**Records for the task**:
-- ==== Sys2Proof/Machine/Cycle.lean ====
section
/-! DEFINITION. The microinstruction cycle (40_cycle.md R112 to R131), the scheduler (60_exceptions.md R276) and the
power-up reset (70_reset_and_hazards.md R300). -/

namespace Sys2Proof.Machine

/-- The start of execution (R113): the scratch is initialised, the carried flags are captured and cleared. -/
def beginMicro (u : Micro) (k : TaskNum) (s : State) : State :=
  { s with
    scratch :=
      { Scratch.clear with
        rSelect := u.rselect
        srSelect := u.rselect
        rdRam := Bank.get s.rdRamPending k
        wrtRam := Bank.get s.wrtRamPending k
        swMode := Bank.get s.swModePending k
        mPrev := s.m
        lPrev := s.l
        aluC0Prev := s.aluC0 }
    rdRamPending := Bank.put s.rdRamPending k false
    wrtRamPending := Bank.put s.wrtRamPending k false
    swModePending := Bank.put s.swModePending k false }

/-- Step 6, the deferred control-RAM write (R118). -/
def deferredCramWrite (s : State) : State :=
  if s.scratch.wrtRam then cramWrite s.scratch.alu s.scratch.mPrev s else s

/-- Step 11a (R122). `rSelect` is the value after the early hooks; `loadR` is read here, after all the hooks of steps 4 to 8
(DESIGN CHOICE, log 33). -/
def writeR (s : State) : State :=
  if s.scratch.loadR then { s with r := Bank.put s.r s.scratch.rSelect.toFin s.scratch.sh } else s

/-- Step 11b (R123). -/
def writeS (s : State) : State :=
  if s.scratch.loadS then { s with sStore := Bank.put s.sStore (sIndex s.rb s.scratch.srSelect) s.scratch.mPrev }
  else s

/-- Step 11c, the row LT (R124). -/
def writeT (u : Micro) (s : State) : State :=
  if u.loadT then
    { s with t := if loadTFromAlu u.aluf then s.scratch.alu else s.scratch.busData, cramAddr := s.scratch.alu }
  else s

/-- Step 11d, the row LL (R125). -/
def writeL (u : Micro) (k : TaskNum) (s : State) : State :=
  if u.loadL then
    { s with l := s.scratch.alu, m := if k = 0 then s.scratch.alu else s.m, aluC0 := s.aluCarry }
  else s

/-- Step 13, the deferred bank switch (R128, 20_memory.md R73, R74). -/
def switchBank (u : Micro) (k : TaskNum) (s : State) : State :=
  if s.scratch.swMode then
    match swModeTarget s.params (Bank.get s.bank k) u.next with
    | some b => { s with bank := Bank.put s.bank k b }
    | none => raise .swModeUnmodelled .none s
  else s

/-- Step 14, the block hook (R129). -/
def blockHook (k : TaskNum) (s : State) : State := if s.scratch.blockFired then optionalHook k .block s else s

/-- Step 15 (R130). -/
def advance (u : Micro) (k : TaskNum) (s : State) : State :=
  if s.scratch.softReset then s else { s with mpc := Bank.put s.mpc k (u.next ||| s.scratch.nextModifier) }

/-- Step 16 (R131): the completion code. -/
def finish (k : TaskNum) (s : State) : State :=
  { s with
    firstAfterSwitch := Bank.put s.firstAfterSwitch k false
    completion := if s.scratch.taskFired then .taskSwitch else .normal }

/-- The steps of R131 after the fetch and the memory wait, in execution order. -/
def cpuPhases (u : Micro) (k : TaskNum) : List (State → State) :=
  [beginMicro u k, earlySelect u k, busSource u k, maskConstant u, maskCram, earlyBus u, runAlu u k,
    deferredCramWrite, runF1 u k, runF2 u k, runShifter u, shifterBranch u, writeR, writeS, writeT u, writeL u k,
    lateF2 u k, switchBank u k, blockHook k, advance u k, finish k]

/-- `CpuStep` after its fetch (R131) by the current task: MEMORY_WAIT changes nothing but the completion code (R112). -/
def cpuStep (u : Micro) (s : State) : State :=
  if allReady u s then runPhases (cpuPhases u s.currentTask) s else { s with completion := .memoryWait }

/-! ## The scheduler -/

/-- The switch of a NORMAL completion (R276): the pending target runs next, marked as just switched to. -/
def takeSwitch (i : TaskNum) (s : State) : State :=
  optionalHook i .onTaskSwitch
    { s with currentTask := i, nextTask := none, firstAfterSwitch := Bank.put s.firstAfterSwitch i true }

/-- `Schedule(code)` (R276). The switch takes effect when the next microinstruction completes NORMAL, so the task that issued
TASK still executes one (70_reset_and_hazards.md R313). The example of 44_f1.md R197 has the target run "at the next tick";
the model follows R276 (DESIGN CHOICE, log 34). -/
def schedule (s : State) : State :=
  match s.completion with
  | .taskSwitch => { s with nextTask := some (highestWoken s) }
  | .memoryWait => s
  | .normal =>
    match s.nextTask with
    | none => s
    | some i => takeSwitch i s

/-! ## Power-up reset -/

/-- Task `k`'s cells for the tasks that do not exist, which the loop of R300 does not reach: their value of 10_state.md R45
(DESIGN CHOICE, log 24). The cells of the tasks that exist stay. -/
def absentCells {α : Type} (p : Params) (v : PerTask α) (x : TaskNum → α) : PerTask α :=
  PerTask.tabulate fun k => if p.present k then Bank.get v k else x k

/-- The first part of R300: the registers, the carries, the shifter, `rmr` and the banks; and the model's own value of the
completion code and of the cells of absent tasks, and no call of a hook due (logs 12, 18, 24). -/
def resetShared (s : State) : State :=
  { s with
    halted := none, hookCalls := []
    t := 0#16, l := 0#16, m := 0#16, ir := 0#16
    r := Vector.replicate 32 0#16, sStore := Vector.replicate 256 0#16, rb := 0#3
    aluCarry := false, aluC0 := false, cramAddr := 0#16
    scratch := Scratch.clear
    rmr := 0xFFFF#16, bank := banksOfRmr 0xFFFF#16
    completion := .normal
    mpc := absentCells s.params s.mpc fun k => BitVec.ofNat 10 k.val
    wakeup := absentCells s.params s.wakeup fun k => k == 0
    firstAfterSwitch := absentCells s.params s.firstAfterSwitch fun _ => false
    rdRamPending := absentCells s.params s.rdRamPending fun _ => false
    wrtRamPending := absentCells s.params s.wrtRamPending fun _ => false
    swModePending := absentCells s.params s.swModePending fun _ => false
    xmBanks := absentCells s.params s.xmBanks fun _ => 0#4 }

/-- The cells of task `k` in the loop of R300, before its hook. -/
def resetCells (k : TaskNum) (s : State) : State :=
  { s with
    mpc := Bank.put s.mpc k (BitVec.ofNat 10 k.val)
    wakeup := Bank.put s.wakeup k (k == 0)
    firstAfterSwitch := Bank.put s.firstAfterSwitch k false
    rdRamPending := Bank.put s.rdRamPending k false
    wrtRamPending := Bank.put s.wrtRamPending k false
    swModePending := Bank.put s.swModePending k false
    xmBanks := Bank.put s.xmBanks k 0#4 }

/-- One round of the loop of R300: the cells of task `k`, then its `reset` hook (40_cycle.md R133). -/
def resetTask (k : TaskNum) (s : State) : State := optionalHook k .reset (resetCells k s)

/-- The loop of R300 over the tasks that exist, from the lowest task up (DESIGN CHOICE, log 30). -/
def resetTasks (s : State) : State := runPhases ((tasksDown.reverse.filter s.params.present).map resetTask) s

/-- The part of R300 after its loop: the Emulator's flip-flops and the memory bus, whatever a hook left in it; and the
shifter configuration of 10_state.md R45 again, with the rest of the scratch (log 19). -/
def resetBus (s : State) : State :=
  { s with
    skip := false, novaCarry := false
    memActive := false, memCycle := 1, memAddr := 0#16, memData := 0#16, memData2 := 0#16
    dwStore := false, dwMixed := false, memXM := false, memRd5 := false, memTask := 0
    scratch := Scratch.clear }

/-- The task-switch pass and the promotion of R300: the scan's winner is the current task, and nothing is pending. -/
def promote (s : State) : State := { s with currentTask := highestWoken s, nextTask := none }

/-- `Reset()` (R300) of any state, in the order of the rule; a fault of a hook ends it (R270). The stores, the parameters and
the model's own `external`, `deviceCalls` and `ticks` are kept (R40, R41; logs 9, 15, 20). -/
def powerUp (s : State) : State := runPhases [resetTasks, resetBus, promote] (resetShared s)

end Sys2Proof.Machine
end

**Problem**: Among the records above, a stretch begins at the line containing "The scheduler -/" and ends at the line containing "Bank.put s.firstAfterSwitch i". Restate that stretch word for word, and nothing else.

**The answer**:
/-! ## The scheduler -/

/-- The switch of a NORMAL completion (R276): the pending target runs next, marked as just switched to. -/
def takeSwitch (i : TaskNum) (s : State) : State :=
  optionalHook i .onTaskSwitch
    { s with currentTask := i, nextTask := none, firstAfterSwitch := Bank.put s.firstAfterSwitch i true }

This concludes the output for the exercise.